-- ==== Sys2Proof/Laws/Run.lean ====
section
/-! SUPPORT. Running several ticks: the first tick and the rest. -/

namespace Sys2Proof.Machine

/-- A run of one tick more, after its first tick. -/
theorem run_succ (k : Nat) (s t : State) (h : step s = .next t) :
    Host.Core.run core (k + 1) s = Host.Core.run core k t := by
  have h' : core.step s = .next t := h
  simp only [Host.Core.run, h']

/-- No tick. -/
theorem run_zero (s : State) : Host.Core.run core 0 s = .next s := rfl

end Sys2Proof.Machine
end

═══

YOUR OBJECTIVE:
All lines from the beginning of the listing through the one with "theorem run_succ (k" are to be restated word for word, and only those.

THE ANSWER:
-- ==== Sys2Proof/Laws/Run.lean ====
section
/-! SUPPORT. Running several ticks: the first tick and the rest. -/

namespace Sys2Proof.Machine

/-- A run of one tick more, after its first tick. -/
theorem run_succ (k : Nat) (s t : State) (h : step s = .next t) :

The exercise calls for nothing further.